Proliferation and transdifferentiation of lung stem cells (LSCs) could promote lung injury repair. The distal airways of the lung are innervated by the vagus nerve. Vagal-alpha7 nicotinic acetylcholine receptor (α7nAChR) signaling plays a key role in regulating lung infection and inflammation; however, whether this pathway could regulate LSCs remains unknown. LSCs (Sca1+CD45−CD31− cells) were isolated and characterized according to a previously published protocol. α7nAChR knockout mice and wild-type littermates were intratracheally challenged with lipopolysaccharide (LPS) to induce lung injury. A cervical vagotomy was performed to study the regulatory effect of the vagus nerve on LSCs-mediated lung repair. α7nAChR agonist or fibroblast growth factor 10 (FGF10) was intratracheally delivered to mice. A single-cell suspension of lung cells was analyzed by flow cytometry. Lung tissues were collected for histology, quantitative real-time polymerase chain reaction (RT-PCR), and immunohistochemistry. We found that LSCs maintained multilineage differentiation ability and transdifferentiated into alveolar epithelial type II cells (AEC2) following FGF10 stimulation in vitro. Vagotomy or α7nAChR deficiency reduced lung Ki67+ LSCs expansion and hampered the resolution of LPS-induced lung injury. Vagotomy or α7nAChR deficiency decreased lung FGF10 expression and the number of AEC2. The α7nAChR agonist-GTS-21 reversed the reduction of FGF10 expression in the lungs, as well as the number of Ki67+ cells, LSCs, Ki67+ LSCs, and AEC2 in LPS-challenged vagotomized mice. Supplementation with FGF10 counteracted the loss of Ki67+ LSCs and AEC2 in LPS-challenged α7nAChR knockout mice. The vagus nerve deploys α7nAChR to enhance LSCs proliferation and transdifferentiation and promote lung repair in an FGF10-dependent manner during LPS-induced lung injury.

中文翻译：

---

Vagal-α7nAChR 信号在肺损伤修复过程中通过成纤维细胞生长因子 10 促进肺干细胞再生。

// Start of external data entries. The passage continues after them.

/-- Firmware: flash slots, session, chunks, boot records, activation and trial. -/
structure FwSt where
  /-- The flash has the features of R475. -/
  flashOk : Bool := true
  /-- Programmed chunks, keyed by slot * 8192 + chunk (R478). -/
  chunks : NMap (List Byte) := []
  sess0 : Option Session := none
  sess1 : Option Session := none
  /-- Chunks marked in the session's bitmap, ascending. -/
  marked : List Nat := []
  /-- Tick of the session record's last write (R482). -/
  sessTick : Option Nat := none
  verified : Bool := false
  bufs : List AsmBuf := []
  /-- Chunks in order of arrival; the first is being programmed when `prog` is set, to true on the repeat. -/
  queue : List ChunkReq := []
  prog : Option Bool := none
  /-- FW_SESSION commands that wait: for a chunk, or for random bits (R508, R561). -/
  sessWait : List Nat := []
  rngWait : List Nat := []
  boot0 : Option BootRec := none
  boot1 : Option BootRec := none
  act : Option Activation := none
  switch : Option Switching := none
  lastPause : Nat := 0
  /-- A run-time rollback that waits for hold-up, with its reason (R499). -/
  rollWait : Option Nat := none
  /-- FW_CONFIRM with REJECT whose record is not yet written. -/
  rejectCmd : List Nat := []
  /-- SVN of each programmed fuse record, in order, and revoked key slots (R480, R481). -/
  svnFuses : List Nat := []
  revoked : Nat := 0
  /-- Slot booted, version and settings format running, RECOVERY, reason of the boot event (R513). -/
  slot : Nat := 0
  runVer : Nat := 0
  setfmt : Nat := 0
  recovery : Bool := false
  /-- The boot event, and those that package reset has found, wait for the admin queue. -/
  bootEvents : List Event := []
  /-- Since the commit of the image on trial: an engine fault, a failed tile or a failed switch (R497). -/
  trialBad : Bool := false
  /-- CTL.RESET of FWU waits until nothing is pending (R521). -/
  resetWait : Bool := false
  /-- Tick at which an entry of the admin SQ0 was last fetched. -/
  adminFetch : Option Nat := none
  /-- Settings copies by bank * 4 + copy, 3 the snapshot; an unlisted one fails its CRC. -/
  copies : NMap (Option SetCopy) := []
  bank : Nat := 0
  /-- Generation in force, recovery and healing of the last package reset (R504). -/
  gen : Nat := 0
  setRecovery : Nat := 0
  healed : Bool := false
  save : Option SaveSt := none
  /-- A SETTINGS_SAVE that waits under the rate limit or for an activation: its handle. -/
  saveWait : Option Nat := none
  /-- Tick of the last generation of each bank, since the package reset. -/
  genTick : NMap (Option Nat) := []
deriving DecidableEq, Repr

/-- A base of a node-table half (R506): its sequence, the bound nodes (key, path, depth), the quarantine list. -/
structure NtBase where
  seq : Nat
  nodes : List (Nat × Nat × Nat)
  quar : List (List Byte)
deriving DecidableEq, Repr

/-- A node-table half: a valid base or none, and the journal records after it; type 0 is a record that fails its
CRC. -/
structure NtHalf where
  base : Option NtBase := none
  records : List (Nat × Nat × Nat × List Byte) := []
deriving DecidableEq, Repr

/-! ### Management port, boundary scan and pins (R558, R587, R579) -/

/-- The management port (R558). -/
structure MgtSt where
  up : Bool := false
  speed : Nat := 0
  duplex : Bool := false
  /-- Next hops: IPv6 or not, address, MAC address. -/
  hops : List (Bool × Nat × Nat) := []
  /-- Datagrams that wait for a next hop: IPv6 or not, next hop, destination, content. -/
  waiting : List (Bool × Nat × Nat × List Byte) := []
  /-- Words of MGT_MAC, MGT_IP6 and MGT_IP6GW written and not yet in effect: (offset, value). -/
  words : List (Nat × Nat) := []
deriving DecidableEq, Repr

/-- The TAP (R587): instruction in force, boundary register, and the latch that drives balls. -/
structure JtagSt where
  ir : Nat := 1
  boundary : Nat := 0
  drives : Nat := 0
deriving DecidableEq, Repr

/-- Discrete pins (R579, R580, R590): an output is 0 high-impedance, 1 low, 2 high. -/
structure Pins where
  /-- PERST# is high. -/
  perst : Bool := false
  /-- VAON and VDD_IO are within their limits. -/
  supply : Bool := true
  faultN : Nat := 0
  xoEn : Nat := 0
  tileOk : NMap Nat := []
  straps : Nat := 0
deriving DecidableEq, Repr

/-- Package reset and boot (R516, R522, R534). -/
structure BootSt where
  cause : Nat := 1
  ms : Nat := 0
  /-- The trigger has ended and the boot runs. -/
  running : Bool := false
  /-- The golden slot failed, or a package fault holds the host link down: nothing starts until a package reset. -/
  dead : Bool := false
deriving DecidableEq, Repr

/-- A tile's time and link-independent state; chapters of their own add the rest. -/
structure Tile where
  -- alignment (R67-R69)
  offset : Int := 0
  align : AlignSt := .notStarted
  within : Nat := 0
  outside : Nat := 0
  /-- READY of the TIL page (R518, R542). -/
  ready : Bool := false
  pow : PowSt := .run
  pwr : PwrSt := {}
  -- tasks (R400-R411): in contexts, waiting for one, engines being reloaded, ticks of the last engine faults
  tasks : List Task := []
  ctxq : List Task := []
  reload : List Nat := []
  faults : List Nat := []
  -- reflex windows (R265, R286 case 2): tick of the last one, pulses cut short, scan lengths
  rfxTick : Option Nat := none
  cuts : List (Nat × Nat × Nat) := []
  scanLast : Nat := 0
  scanPeak : Nat := 0
  /-- Tile reset in progress: tick of the write, tasks ended (R518). -/
  resetAt : Option Nat := none
  resetTasks : Nat := 0
deriving DecidableEq, Repr

/-- The machine: every register, queue, buffer, counter, mode and pin of the package. -/
structure State where
  /-- Commands waiting, first in, first out. -/
  pending : List Instr
  /-- Number of populated tiles, 2, 4 or 8 (R1, R2). -/
  tiles : Nat
  time : TimeSt
  /-- Stored words of RW registers, ERR, ERRMASK, CLAMPLOG and read-clear counters without a field of their own,
  keyed by page and offset; an unlisted word reads as its reset value. -/
  regs : NMap W64
  /-- Values of the settings in force, for registers whose reset is from settings (R501). -/
  stored : NMap W64
  fns : NMap Fn
  ports : NMap Port
  nodes : NMap Node
  /-- Plan buffers per port. -/
  plans : NMap PlanSt
  /-- Schedule lists, keyed by function * 128 + port. -/
  lists : NMap SList
  /-- The process image: record bytes at address 8 * point ID + byte (R223, R259). -/
  pim : List Host.Cell
  /-- Owner of each granule plus one, keyed by point ID / 64; unlisted is unowned (R228). -/
  owners : NMap Nat
  points : NMap Point
  grants : List ShareGrant
  /-- Reflex rules, keyed by (tile * 513 + function) * 65536 + local number. -/
  rules : NMap Rule
  /-- Cross-tile copies of rule inputs: key tile * 2^23 + point, the record plus one (R269). -/
  remote : NMap Nat
  /-- Copies on their way: tile, point, record, tick of the window that sent them. -/
  copies : List (Nat × Nat × Nat × Nat)
  /-- Records written in the current tick by transfers that ended past the reflex cut-off: point, the record before the
  first of them, the last block of the latest (R267). -/
  unseen : List (Nat × Nat × Nat)
  /-- Bridge accesses not yet ended, in order of acceptance (R329). -/
  bridge : List BAcc
  /-- Bulk channels, keyed by tile * 32 + channel (R345). -/
  chans : NMap Chan
  /-- Nonces that challenges have used (R158). -/
  nonces : List (List Byte)
  /-- Quarantined identity hashes, oldest first (R160). -/
  quar : List (List Byte)
  /-- Lease policy table in host memory (R161). -/
  policy : Option Nat
  /-- Node-table changes not yet in flash (R506): type, port, node, location or hash. -/
  journal : List (Nat × Nat × Nat × List Byte)
  /-- Node-table halves in flash, and the active one. -/
  half0 : NtHalf
  half1 : NtHalf
  half : Nat
  fw : FwSt
  mgt : MgtSt
  jtag : JtagSt
  pins : Pins
  boot : BootSt
  /-- Serial of the last change to a record (R250). -/
  chg : Nat
  tile : NMap Tile
  /-- GLB_MESHSTAT (R38). -/
  mesh : W64
  /-- Consecutive failed replays per mesh link (R35). -/
  meshFails : NMap Nat
  /-- GLB STAT.READY (R522). -/
  ready : Bool
  /-- The host link: 0 down, 1 L0, 2 L1, 3 L1.2 (R467). -/
  link : Nat
  -- SR-IOV (R367-R370)
  vfEnable : Bool
  vfMse : Bool
  numVfs : Nat
  ari : Bool
  /-- Interrupt entries begun, for the order of R427. -/
  stamp : Nat
  /-- Standby entry: STAGE, LASTCANCEL; the frame boundary of stage 2 is past (R465). -/
  stage : Nat
  lastCancel : Nat
  stopping : Bool
  /-- XOGATE in force (R473). -/
  xogate : Bool
  /-- Events held while the anchor's tile resets or sleeps (R518). -/
  evHeld : List (Nat × Event)
  /-- Long operations accepted so far, for the order of R242. -/
  accepts : Nat
  /-- Free values drawn so far (the model's own field). -/
  free : Nat
  /-- TLPs that wait for the host link to reach L0, newest first (R438, R467). -/
  tlpHeld : List Output
  /-- What has left the package, newest first. -/
  wire : List Output
deriving DecidableEq, Repr

/-- No meaning of this block ends in a fault: the spec stops the block nowhere (R168, R299). -/
inductive Fault where
deriving DecidableEq, Repr
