-- ==== Sys2Proof/Machine/Bridge.lean ====
section
/-!
DEFINITION. Bridge: register access to nodes through tenant BAR2 and the BRG page, node semaphores and attention
(spec/09_bridge.md).
-/
namespace Sys2Proof.Machine

def State.modBridge (s : State) (f : Nat) (u : BridgeView → BridgeView) : State :=
  s.modFn f (fun x => { x with bridge := u x.bridge })

/-- Node and port that BWV_WINBASE names, and the window's region (R323). -/
def State.winNode (s : State) (f : Nat) : Nat := bits (s.fn f).bridge.winbase 0 12
def State.winPort (s : State) (f : Nat) : Nat := bits (s.fn f).bridge.winbase 12 7
def State.winRegion (s : State) (f : Nat) : Nat := bits (s.fn f).bridge.winbase 24 8

/-- Address `a` lies in a range that the node declares read-sensitive (R332). -/
def Node.sensitive (x : Node) (a : Nat) : Bool := x.rsens.any (fun r => decide (r.1 ≤ a ∧ a ≤ r.2))
def State.sensAccess (s : State) (g n a : Nat) (wide : Bool) : Bool :=
  (s.node g n).sensitive a || (wide && (s.node g n).sensitive (a + 4))

/-- The load is held: its PCI Express request has no completion yet. -/
def BAcc.held (f : Nat) (a : BAcc) : Bool := a.load && a.fn == f && f != 0 && a.ended.isNone
/-- The access has not been sent. -/
def BAcc.unsent (a : BAcc) : Bool := a.btag == 0
/-- A store of the function's queue (R328): not sent yet. -/
def BAcc.queued (f : Nat) (a : BAcc) : Bool := !a.load && a.fn == f && f != 0 && a.unsent && !a.resent

def State.heldCount (s : State) (f : Nat) : Nat := (s.bridge.filter (BAcc.held f)).length
def State.queuedCount (s : State) (f : Nat) : Nat := (s.bridge.filter (BAcc.queued f)).length

/-- All ones in a word or two. -/
def ones (wide : Bool) : Nat := if wide then 2 ^ 64 - 1 else 2 ^ 32 - 1

/-- A bridge event (R341). -/
def bridgeEvent (kind status detail g b17 n : Nat) (sent wide : Bool) (addr value tag : Nat) : Event :=
  { cls := 6, kind, status, detail,
    recs := [recData [(16, 1, g), (17, 1, b17), (18, 2, n + 4096 * b2n sent + 8192 * b2n wide), (20, 4, addr),
      (24, 4, value), (28, 2, tag)]] }

/-- Count in BWV_LOADEND (R322): the hold limit, or any other reason. -/
def countEnd (f : Nat) (limit : Bool) (s : State) : State := countReg pBWV f 0x064 (if limit then 0 else 16) 16 1 s

/-- A load that ends at once: all ones, a load-ended event (R324, R330). -/
def endAtOnce (f off size g n addr status detail : Nat) (wide : Bool) (s : State) : State :=
  emit f (bridgeEvent 2 status detail g 0 n false wide addr 0 0)
    (out (.readData f 2 off size (ones wide)) (countEnd f false s))

/-- The check of R324: STATUS and DETAIL of a refusal of the node's state, none while it can be reached. -/
def State.unreachable (s : State) (g n : Nat) : Option (Nat × Nat) :=
  if !s.tileRuns (g / 16) then some (0xA0, g / 16)
  else if !s.hopUp g then some (0x44, 0)
  else if !(s.node g n).present then some (0x40, 0)
  else none

/-- Accesses of the function end in Unsupported Request: it is not reachable, not in D0, or resetting (R369, R382,
R467). -/
def State.shut (s : State) (f : Nat) : Bool :=
  !s.reach f || (s.fn f).dstate != 0 || (s.fn f).st == .resetting || (s.fn f).st == .destroying

/-- BRIDGE_LOAD: a read of tenant BAR2 (R321, R324, R330). One that is not aligned ends in Unsupported Request (PRESUMED,
log entry 116); a function without pages reads zero (R369, R523). -/
def bridgeLoad (f off size : Nat) (s : State) : State :=
  let g := s.winPort f
  let n := s.winNode f
  let addr := s.winRegion f * 2 ^ 24 + off % 2 ^ 24
  let wide := size == 8
  if f = 0 || !(size == 4 || size == 8) || decide (off ≥ 2 ^ 24) then s
  else if off % size != 0 then out (.readUR f 2 off) s
  else if !s.pagesOpen f then out (if s.shut f then .readUR f 2 off else .readData f 2 off size 0) s
  else if (s.fn f).st != .active then endAtOnce f off size g n addr 0x07 0 wide s
  else if s.right f g n = 0 then endAtOnce f off size g n addr 0x46 3 wide s
  else match s.unreachable g n with
    | some e => endAtOnce f off size g n addr e.1 e.2 wide s
    | none =>
      if s.right f g n = 1 && s.sensAccess g n addr wide then endAtOnce f off size g n addr 0x46 4 wide s
      else if s.heldCount f ≥ 8 then endAtOnce f off size g n addr 0x46 5 wide s
      else
        let a : BAcc := { fn := f, g, node := n, load := true, wide, addr, tag := (s.fn f).bridge.lseq,
                          sens := s.sensAccess g n addr wide }
        { s.modBridge f (fun v => { v with lseq := (v.lseq + 1) % 65536 }) with bridge := s.bridge ++ [a] }

def execBridgeLoad (f off size : Nat) (s : State) : Res := .next (bridgeLoad f off size s)

/-- Stores dropped: counted, and the first since the last read of BWV_DROP writes an event (R328). -/
def dropStores (f g n reason status detail k addr value tag : Nat) (wide always : Bool) (s : State) : State :=
  let s1 := countReg pBWV f 0x060 (if reason = 1 then 0 else 16) 16 k s
  if (s1.fn f).bridge.dropEvent && !always then s1
  else emit f (bridgeEvent 5 status detail g reason n false wide addr (if value = 0 then k else value) tag)
    (s1.modBridge f (fun v => { v with dropEvent := true }))

/-- A store that R324 refuses. -/
def refuseStore (f g n status addr : Nat) (wide : Bool) (s : State) : State :=
  dropStores f g n 3 status 0 1 addr 0 0 wide false s

/-- BRIDGE_STORE: a write of tenant BAR2, `part` with partial byte enables (R321, R324, R328). -/
def bridgeStore (f off size v : Nat) (part : Bool) (s : State) : State :=
  let g := s.winPort f
  let n := s.winNode f
  let addr := s.winRegion f * 2 ^ 24 + off % 2 ^ 24
  let wide := size == 8
  if f = 0 || !s.pagesOpen f || !(size == 4 || size == 8) || off % size != 0 || decide (off ≥ 2 ^ 24) then s
  else if (s.fn f).st != .active then countReg pBWV f 0x060 16 16 1 s
  -- the spec gives the event of a partial write no STATUS: a free value
  else if part then refuseStore f g n (s.freeVal % 256) addr wide s.draw
  else if s.right f g n = 0 then refuseStore f g n 0x61 addr wide s
  else if (s.unreachable g n).isSome then refuseStore f g n 0x40 addr wide s
  else if s.right f g n = 1 then refuseStore f g n 0x62 addr wide s
  else if (s.fn f).bridge.wfault.contains (nodeKey g n) then dropStores f g n 2 0x46 6 1 addr 0 0 wide false s
  else if s.queuedCount f ≥ 64 then dropStores f g n 1 0x46 7 1 addr 0 0 wide false (setErr pBWV f 1 s)
  else
    let a : BAcc := { fn := f, g, node := n, load := false, wide, addr, tag := (s.fn f).bridge.wseq,
                      v0 := v % 2 ^ 32, v1 := if wide then v / 2 ^ 32 % 2 ^ 32 else 0 }
    { s.modBridge f (fun w => { w with wseq := (w.wseq + 1) % 65536 }) with bridge := s.bridge ++ [a] }

def execBridgeStore (f off size : Nat) (v : W64) (part : Bool) (s : State) : Res :=
  .next (bridgeStore f off size v.toNat part s)

/-! ## Ends of accesses (R326, R330, R334, R335) -/

def removeAcc (a : BAcc) (s : State) : State := { s with bridge := s.bridge.filter (· != a) }
def changeAcc (a b : BAcc) (s : State) : State := { s with bridge := s.bridge.map (fun x => if x = a then b else x) }

/-- RESULT and DATA of a manager access (R343). -/
def mgrResult (t status : Nat) (s : State) : State :=
  s.setReg 0 pBRG t 0x04C (setBits (s.reg 0 pBRG t 0x04C) 16 8 status)

/-- The PCI Express completion of a held load that ends without data, and its event with BSTATUS `b17` (R330, R341). -/
def tellLoad (kind status detail b17 : Nat) (sentFlag : Bool) (a : BAcc) (s : State) : State :=
  emit a.fn (bridgeEvent kind status detail a.g b17 a.node sentFlag a.wide a.addr 0 a.tag)
    (out (.loadData a.fn a.tag (if a.wide then 8 else 4) (ones a.wide)) (countEnd a.fn (kind == 1) s))

/-- A held load ends without data: all ones and its event; sent, it waits for its reply to be discarded. -/
def endLoad (kind status detail : Nat) (sentFlag : Bool) (s : State) (a : BAcc) : State :=
  tellLoad kind status detail 0 (sentFlag && !a.unsent) a
    (if a.unsent then removeAcc a s else changeAcc a { a with ended := some (status, detail) } s)

/-- An access fails under R326, with BSTATUS `b17` or without an answer. -/
def failAcc (status detail b17 : Nat) (a : BAcc) (s : State) : State :=
  let s1 := removeAcc a s
  if a.fn = 0 then mgrResult (a.g / 16) status s1
  else if a.load then
    if a.ended.isSome then s1 else tellLoad 2 status detail b17 false a s1
  else
    emit a.fn (bridgeEvent 3 status detail a.g b17 a.node false a.wide a.addr a.v0 a.tag)
      (s1.modBridge a.fn (fun v => { v with wfault := insertAsc (nodeKey a.g a.node) v.wfault }))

肺干细胞（LSCs）的增殖和转分化可以促进肺损伤修复。肺的远端气道由迷走神经支配。迷走神经-α7 烟碱型乙酰胆碱受体 (α7nAChR) 信号传导在调节肺部感染和炎症中起关键作用；然而，该途径是否可以调节 LSCs 仍然未知。LSC（Sca1+CD45-CD31-细胞）根据先前公布的方案进行分离和表征。用脂多糖 (LPS) 对 α7nAChR 敲除小鼠和野生型同窝仔鼠进行气管内攻击以诱导肺损伤。进行颈迷走神经切断术以研究迷走神经对 LSCs 介导的肺修复的调节作用。将 α7nAChR 激动剂或成纤维细胞生长因子 10 (FGF10) 经气管内递送至小鼠。通过流式细胞术分析肺细胞的单细胞悬液。收集肺组织用于组织学、定量实时聚合酶链反应 (RT-PCR) 和免疫组织化学。我们发现 LSC 在体外 FGF10 刺激后保持多向分化能力并转分化为肺泡上皮 II 型细胞 (AEC2)。迷走神经切断术或 α7nAChR 缺乏会降低肺 Ki67+ LSCs 的扩张并阻碍 LPS 诱导的肺损伤的消退。迷走神经切断术或 α7nAChR 缺乏会降低肺 FGF10 表达和 AEC2 的数量。α7nAChR 激动剂-GTS-21 逆转了 LPS 挑战迷走神经切断小鼠肺中 FGF10 表达的减少，以及 Ki67+ 细胞、LSC、Ki67+ LSC 和 AEC2 的数量。补充 FGF10 可抵消 LPS 攻击的 α7nAChR 敲除小鼠中 Ki67+ LSC 和 AEC2 的损失。在 LPS 诱导的肺损伤期间，迷走神经部署 α7nAChR 以增强 LSCs 增殖和转分化，并以 FGF10 依赖性方式促进肺修复。